Но чем дальше, тем чаще я стал ловить себя на странном чувстве. Идеологию на страницах книги, казалось, не столько разбирали, сколько излагали и даже конструировали, так что где-то после первой трети я уже плохо различал анекдоты или лозунги, с одной стороны, и цитаты не только из Брежнева или Маркса, но даже из Лотмана или Ямпольского — с другой. Кавычки, при крайнем их обилии, переставали восприниматься. Начинала — исподволь? — действовать суггестивно-просветительская адресация текста. Функция вопросов здесь сводилась к риторической связке между главами («Почему?.. Об этом — в следующем очерке»). Метафорика стиля подавляла аналитику мысли. Все называлось мифом и передразнивало друг друга. «Тон этих песен соединяет ностальгическую исповедальность со сдержанным героизмом» (с. 143) сливалось с «музыкальным знаком этой сентиментально лозунговой размазни» (с. 149). В «уход от „нормального“ маршевого авентизма в плагальную сферу субдоминанты и параллельного минора» (с. 168) врывались «прямая и обращенная утопии, строящиеся соответственно от +А/-В и от +Б/-А» (с. 13, кустящиеся схемы прилагались). И венчалось это «экстатически порывистым и вместе с тем преисполненным какого-то истомленного бессилия голосом В. Леонтьева», который «интонирует „Наедине со всеми хотел бы я побыть“» (с. 190), в котором уже ни певец, ни его слушатели, ни автор книги, ни я, ее читатель, не смогли бы, даже если захотели, различить лермонтовскую цитату (да и зачем?)…
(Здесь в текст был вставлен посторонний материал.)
/-- The drive stage beside its registers. Trips are codes of R391. -/
structure DriveRun where
  /-- A porter's own latches, held until it has the grant (R467, R473). -/
  held     : List Nat := []
  /-- The stages since START executed, in CHARGING, or since STOPPING was entered (R398, R399). -/
  stepN    : Nat := 0
  /-- Trips latched at HVS since the last stage boundary, latched at or before it, told by this stage's status frame, and in effect
  (R371, R392, R411). -/
  fresh    : List Nat := []
  atB      : List Nat := []
  reported : List Nat := []
  latched  : List Nat := []
  /-- CLEAR with DRIVE was accepted, and STOP executed, in this stage (R396). -/
  clearDue : Bool := false
  stopDue  : Bool := false
  /-- The STO lines and the keeper grant at the HV die (R394), and the isolation link (R390). -/
  sto      : Bool := true
  grant    : Bool := false
  hvLink   : Bool := false
  /-- The HV die's own registers, as words of DRV_GATE, DRV_SOFT and DRV_PROT that differ from its hardware defaults (R390). -/
  hvRegs   : List (Nat × Word) := []
  /-- The legs whose switch node is sensed less than 2.0 V above COM (R382). -/
  swLow    : BitVec 3 := 0
  /-- HB_OK, and the comparators still asserted: fast over-current by leg, OV_TRIP, desaturation of channel 6 (R371, R391, R392). -/
  hb       : BitVec 3 := 0
  oc       : BitVec 3 := 0
  ov       : Bool := false
  ds6      : Bool := false
  /-- OV_BRAKE, and that it acts on BRK no more after a desaturation of channel 6 (R389). -/
  brake    : Bool := false
  brakeCut : Bool := false
  /-- The legs that have reported a short since the last CLEAR, the channels in a two-level turn-off, and a turn-off of every channel
  (R387). -/
  shorts   : List Nat := []
  soft     : List Nat := []
  softAll  : Bool := false
  /-- The switching times of channels 0 to 5 in this carrier cycle: how many, and their sum in counts of 1.25 ns (R379); and those measured
  since the last status frame, as channel and counts (R371, R378). -/
  sw       : List (Nat × Nat) := List.replicate 6 (0, 0)
  swNew    : List (Nat × Nat) := []
  /-- For how many ns VGD_OK, the lock of PLL_HV and the encoder's validity have held, and the valid edge sets in a row (R391). -/
  vgdNs    : Nat := 0
  hvNs     : Nat := 0
  encNs    : Nat := 0
  goodSets : Nat := 0
  /-- For how many ns the gates of channels 0 to 5 have been off, and the bus over its trip threshold since that trip (R392). -/
  offNs    : Nat := 0
  ovNs     : Nat := 0
  /-- For how many stages the speed has lain above 1.1 times MAX_RPM (R391), and below ZERO_RPM in a stop (R399). -/
  overN    : Nat := 0
  zeroN    : Nat := 0
  /-- The start sequence: 0 before D4, 1 when D4 is next, 2 when D4 is done (R398). Y2 of the stop sequence is under way (R399). -/
  boot     : Nat := 0
  y2       : Bool := false
  /-- SPEED_REF_NOW (R403). -/
  speedRef : Rat := 0
  /-- The encoder: its accepted inputs, its count, and the counts latched at the last boundaries, newest first (R404). -/
  encA     : Bool := false
  encB     : Bool := false
  encZ     : Bool := false
  encPos   : Nat := 0
  encHist  : List Nat := []
  encRpm   : Rat := 0
  /-- The stages of the last illegal transitions; the count at the last index and how many intervals in a row were wrong; the stages in
  a row in which encoder and observer disagree (R404). -/
  illegal  : List Nat := []
  zAt      : Option Nat := none
  zBad     : Nat := 0
  apart    : Nat := 0
  /-- The observer: its angle in turns, its speed in rpm, and for how many stages it has been fast enough (R405). -/
  obsTheta : Word := 0
  obsRpm   : Word := 0
  obsN     : Nat := 0
  /-- The open-loop start's ramp: its angle in turns and its speed in rpm (R405). -/
  rampTheta : Rat := 0
  rampRpm   : Rat := 0
  /-- The drive runs on the observer after a failure of the encoder, until the next start (R406). -/
  onObs    : Bool := false
  /-- The thermistors: the last 8 samples in codes of 5.0 V / 4,096, newest first, and the readings in a row that were over-range, short
  and in range (R391, R407). -/
  ntc      : List (List Nat) := [[], []]
  ntcOver  : List Nat := [0, 0]
  ntcShort : List Nat := [0, 0]
  ntcIn    : List Nat := [0, 0]
  /-- The readings that the next status frame carries: for each thermistor the temperature in 0.1 °C and the state (R371). -/
  ntcNew   : Option (List (Int × Nat)) := none
  deriving DecidableEq, Repr

/-- The thermal monitor beside its registers (R564 to R571). -/
structure Thermal where
  die    : Level := {}
  hv     : Level := {}
  ntc    : List Level := [{}, {}]
  /-- The factors of the HV die and of the thermistors, in eighths. -/
  fHv    : Nat := 8
  fNtc   : Vector Nat 2 := Vector.replicate 2 8
  /-- MONO at the last step of the die throttle, of f_HV, and of the thermistors' factors (R565). -/
  stepAt : Vector Nat 4 := Vector.replicate 4 0
  /-- The motor current factor in force (R571). -/
  fDrv   : Nat := 8
  /-- The sensors read since the last restart. -/
  seen   : List Nat := []
  /-- The controller die counts as being at THROTTLE until the next restart (R567). -/
  forced : Bool := false
  /-- Samples of each die in a row with every sensor more than 5 K from every threshold, while sampled at 16 kHz (R566). -/
  far    : List Nat := [0, 0]
  fast   : List Bool := [false, false]
  /-- The HV die has shut down and its sensors have not both come back to 105 °C (R570). -/
  hvShut : Bool := false
  /-- The controller die has shut down (R569): the drive stage is off, and DIE_OVERTEMP is raised at the next boundary; samples in a row with
  every sensor at 105 °C or less. -/
  shut   : Bool := false
  cool   : Nat := 0
  deriving DecidableEq, Repr

/-- The modulator beside its registers: the drive legs and the brake, and the edge sets at HVS (R276). -/
structure Modulator where
  drv     : List LegRun := List.replicate 4 {}
  /-- The drive stage was started in the last stage computed. -/
  drvRan  : Bool := false
  /-- The set on its way to HVS, and the set that HVS applies. -/
  sent    : Option EdgeSet := none
  applied : EdgeSet := {}
  /-- The gate outputs as that set has left them. -/
  gate    : GateRun := {}
  /-- The EDGE clock is stopped, or a core or an island is halted (R275, R277). -/
  edgeStopped : Bool := false
  halted      : Bool := false
  /-- The halted unit is the EDGE island itself. -/
  edgeHalted  : Bool := false
  deriving DecidableEq, Repr

/-- An entry of the result table as MEAS holds it (R428, R442). -/
structure MeasEntry where
  value  : Word := 0
  code   : Nat := 0
  ovr    : Bool := false
  settle : Bool := false
  stale  : Bool := true
  overran : Bool := false
  new    : Bool := false
  source : Nat := 3
  stop   : Nat := 0
  stage  : Nat := 0
  sample : Nat := 0
  count  : Nat := 0
  /-- The converter whose itinerary wrote it, and the cuts since. -/
  conv   : Nat := 0
  age    : Nat := 0
  deriving DecidableEq, Repr

/-- A converter's itinerary (R423): the stop in turn, whether its conversions are under way, the gain of the stop before, and the cuts since
the converter's last result. -/
structure AdcRun where
  stop : Nat := 0
  busy : Bool := false
  gain : Option Nat := none
  /-- The cuts since the converter itself wrote a result (R428). -/
  age  : Nat := 0
  /-- A stage, and the stops whose trigger instant of that stage has come (R423). -/
  fired : Nat × List Nat := (0, [])
  deriving DecidableEq, Repr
В давнем кокетливом мемуаре Валентина Катаева Бунин слушает его растянутый юношеский рассказ о художнике-декораторе, по окончании взрываясь: «Вот тебе и раз… Так какого же вы черта битых сорок пять минут морочили нам голову! Мы с Верой сидим как на иголках и ждем, когда же ваш декоратор наконец начнет писать декорации…»[221] И когда я на 225-й странице книги Т. Чередниченко наткнулся на слова о «потребности в поколенческой самоидентификации», которая «всегда так или иначе подключается к очередной модной форме массовой музыки, а значит, маркирует поведенческие отличия одной социальной группы от другой», я, отмахнувшись от корявой приблизительности формулировок, выдохнул: «Ну, наконец-то!» — и проглотил эту, последнюю, главу книги (за ней уже шло заключение) залпом и с чувством. И только тут, вспоминая прочитанное, стал осознавать, что узловые точки, «горячие зоны» проблематики советской массовой культуры намечены автором хоть и бегло, но в целом чутко. Что то, что автор знал из первых рук и понимал как мало кто другой, — музыковедческий анализ смысла тех или иных мелодических оборотов, музыкальной цитаты, голосового тембра, громкости или тихости звука, профессионального или любительского исполнения и типа аккомпанемента (при всей редкости подобной работы в книге, где как раз этого и ждешь, а находишь всего десяток, видимо, лекционных примеров) — каждый раз привлекало внимание и, даже если ты не соглашался с упрощающей трактовкой, стимулировало твою собственную мысль (так, кстати, бывало и с предыдущими публикациями Т. Чередниченко, по тематике мне неизменно интересными). Книга была закончена, поэтому вопросы я стал задавать себе. И среди прочих такие.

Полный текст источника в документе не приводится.